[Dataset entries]
-- ==== Sys2Proof/Laws/CanonFloat.lean ====
section
/-!
SUPPORT. Sys2Proof/Laws/CanonFloat.lean: each operation of Machine/Float.lean keeps the canonical form of the state.
-/
namespace Sys2Proof.Machine

theorem State.raise_canonical (s : State) (fl : FFlags) (hs : s.Canonical) : (State.raise s fl).Canonical := by
  unfold State.raise
  try dsimp only
  with_reducible
    repeat' first
      | assumption | apply State.updMe_canonical

theorem State.resultF_canonical (s : State) (rd : Reg) (x : Rounded) (drops : Nat) (hs : s.Canonical) : (State.resultF s rd x drops).Canonical := by
  unfold State.resultF
  try dsimp only
  with_reducible
    repeat' first
      | assumption | apply State.result_canonical | apply State.raise_canonical

theorem State.binF_canonical (s : State) (op : Fmt → Modes → Nat → Nat → Rounded) (a : Reg) (b : Reg) (r : Option RPfx) (drops : Nat) (hs : s.Canonical) : (State.binF s op a b r drops).Canonical := by
  unfold State.binF
  try dsimp only
  with_reducible
    repeat' first
      | assumption | apply State.resultF_canonical

theorem State.cmpF_canonical (s : State) (rel : FRel) (a : Reg) (b : Reg) (r : Option RPfx) (hs : s.Canonical) : (State.cmpF s rel a b r).Canonical := by
  unfold State.cmpF
  try dsimp only
  with_reducible
    repeat' first
      | assumption | apply State.result_canonical | apply State.raise_canonical

theorem execFadd_canonical (a : Reg) (b : Reg) (r : Option RPfx) (s : State) (hs : s.Canonical) : OutCanonical (execFadd a b r s) := by
  unfold execFadd
  try dsimp only
  with_reducible
    repeat' first
      | assumption | apply State.binF_canonical | apply OutCanonical.next

theorem execFsub_canonical (a : Reg) (b : Reg) (r : Option RPfx) (s : State) (hs : s.Canonical) : OutCanonical (execFsub a b r s) := by
  unfold execFsub
  try dsimp only
  with_reducible
    repeat' first
      | assumption | apply State.binF_canonical | apply OutCanonical.next

theorem execFmul_canonical (a : Reg) (b : Reg) (r : Option RPfx) (s : State) (hs : s.Canonical) : OutCanonical (execFmul a b r s) := by
  unfold execFmul
  try dsimp only
  with_reducible
    repeat' first
      | assumption | apply State.binF_canonical | apply OutCanonical.next

theorem execFdiv_canonical (a : Reg) (b : Reg) (r : Option RPfx) (s : State) (hs : s.Canonical) : OutCanonical (execFdiv a b r s) := by
  unfold execFdiv
  try dsimp only
  with_reducible
    repeat' first
      | assumption | apply State.binF_canonical | apply OutCanonical.next

theorem execFsqrt_canonical (a : Reg) (b : Reg) (r : Option RPfx) (s : State) (hs : s.Canonical) : OutCanonical (execFsqrt a b r s) := by
  unfold execFsqrt
  try dsimp only
  with_reducible
    repeat' first
      | assumption | apply State.resultF_canonical | apply OutCanonical.next

theorem execFma_canonical (a : Reg) (b : Reg) (r : Option RPfx) (s : State) (hs : s.Canonical) : OutCanonical (execFma a b r s) := by
  unfold execFma
  try dsimp only
  with_reducible
    repeat' first
      | assumption | apply State.resultF_canonical | apply OutCanonical.next

theorem execFmin_canonical (a : Reg) (b : Reg) (r : Option RPfx) (s : State) (hs : s.Canonical) : OutCanonical (execFmin a b r s) := by
  unfold execFmin
  try dsimp only
  with_reducible
    repeat' first
      | assumption | apply State.binF_canonical | apply OutCanonical.next

theorem execFmax_canonical (a : Reg) (b : Reg) (r : Option RPfx) (s : State) (hs : s.Canonical) : OutCanonical (execFmax a b r s) := by
  unfold execFmax
  try dsimp only
  with_reducible
    repeat' first
      | assumption | apply State.binF_canonical | apply OutCanonical.next

theorem execFeq_canonical (a : Reg) (b : Reg) (r : Option RPfx) (s : State) (hs : s.Canonical) : OutCanonical (execFeq a b r s) := by
  unfold execFeq
  try dsimp only
  with_reducible
    repeat' first
      | assumption | apply State.cmpF_canonical | apply OutCanonical.next

theorem execFlt_canonical (a : Reg) (b : Reg) (r : Option RPfx) (s : State) (hs : s.Canonical) : OutCanonical (execFlt a b r s) := by
  unfold execFlt
  try dsimp only
  with_reducible
    repeat' first
      | assumption | apply State.cmpF_canonical | apply OutCanonical.next

theorem execFle_canonical (a : Reg) (b : Reg) (r : Option RPfx) (s : State) (hs : s.Canonical) : OutCanonical (execFle a b r s) := by
  unfold execFle
  try dsimp only
  with_reducible
    repeat' first
      | assumption | apply State.cmpF_canonical | apply OutCanonical.next

theorem execFcvti_canonical (a : Reg) (b : Reg) (r : Option RPfx) (s : State) (hs : s.Canonical) : OutCanonical (execFcvti a b r s) := by
  unfold execFcvti
  try dsimp only
  with_reducible
    repeat' first
      | assumption | apply State.result_canonical | apply State.raise_canonical | apply OutCanonical.next

theorem execFcvtf_canonical (a : Reg) (b : Reg) (r : Option RPfx) (s : State) (hs : s.Canonical) : OutCanonical (execFcvtf a b r s) := by
  unfold execFcvtf
  try dsimp only
  with_reducible
    repeat' first
      | assumption | apply State.resultF_canonical | apply OutCanonical.next

theorem execFcvt_canonical (a : Reg) (b : Reg) (r : Option RPfx) (s : State) (hs : s.Canonical) : OutCanonical (execFcvt a b r s) := by
  unfold execFcvt
  try dsimp only
  with_reducible
    repeat' first
      | assumption | apply State.resultF_canonical | apply OutCanonical.next

theorem execFclass_canonical (a : Reg) (b : Reg) (r : Option RPfx) (s : State) (hs : s.Canonical) : OutCanonical (execFclass a b r s) := by
  unfold execFclass
  try dsimp only
  with_reducible
    repeat' first
      | assumption | apply State.result_canonical | apply OutCanonical.next

theorem execRcp_canonical (a : Reg) (b : Reg) (r : Option RPfx) (s : State) (hs : s.Canonical) : OutCanonical (execRcp a b r s) := by
  unfold execRcp
  try dsimp only
  with_reducible
    repeat' first
      | assumption | apply State.resultF_canonical | apply OutCanonical.next

theorem execRsq_canonical (a : Reg) (b : Reg) (r : Option RPfx) (s : State) (hs : s.Canonical) : OutCanonical (execRsq a b r s) := by
  unfold execRsq
  try dsimp only
  with_reducible
    repeat' first
      | assumption | apply State.resultF_canonical | apply OutCanonical.next

theorem execFabs_canonical (a : Reg) (b : Reg) (r : Option RPfx) (s : State) (hs : s.Canonical) : OutCanonical (execFabs a b r s) := by
  unfold execFabs
  try dsimp only
  with_reducible
    repeat' first
      | assumption | apply State.result_canonical | apply OutCanonical.next

theorem execFneg_canonical (a : Reg) (b : Reg) (r : Option RPfx) (s : State) (hs : s.Canonical) : OutCanonical (execFneg a b r s) := by
  unfold execFneg
  try dsimp only
  with_reducible
    repeat' first
      | assumption | apply State.result_canonical | apply OutCanonical.next

end Sys2Proof.Machine
end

▶ Task instructions
Show every line in the entries where the string "Laws" occurs.

▶ Exercise response
-- ==== Sys2Proof/Laws/CanonFloat.lean ====
SUPPORT. Sys2Proof/Laws/CanonFloat.lean: each operation of Machine/Float.lean keeps the canonical form of the state.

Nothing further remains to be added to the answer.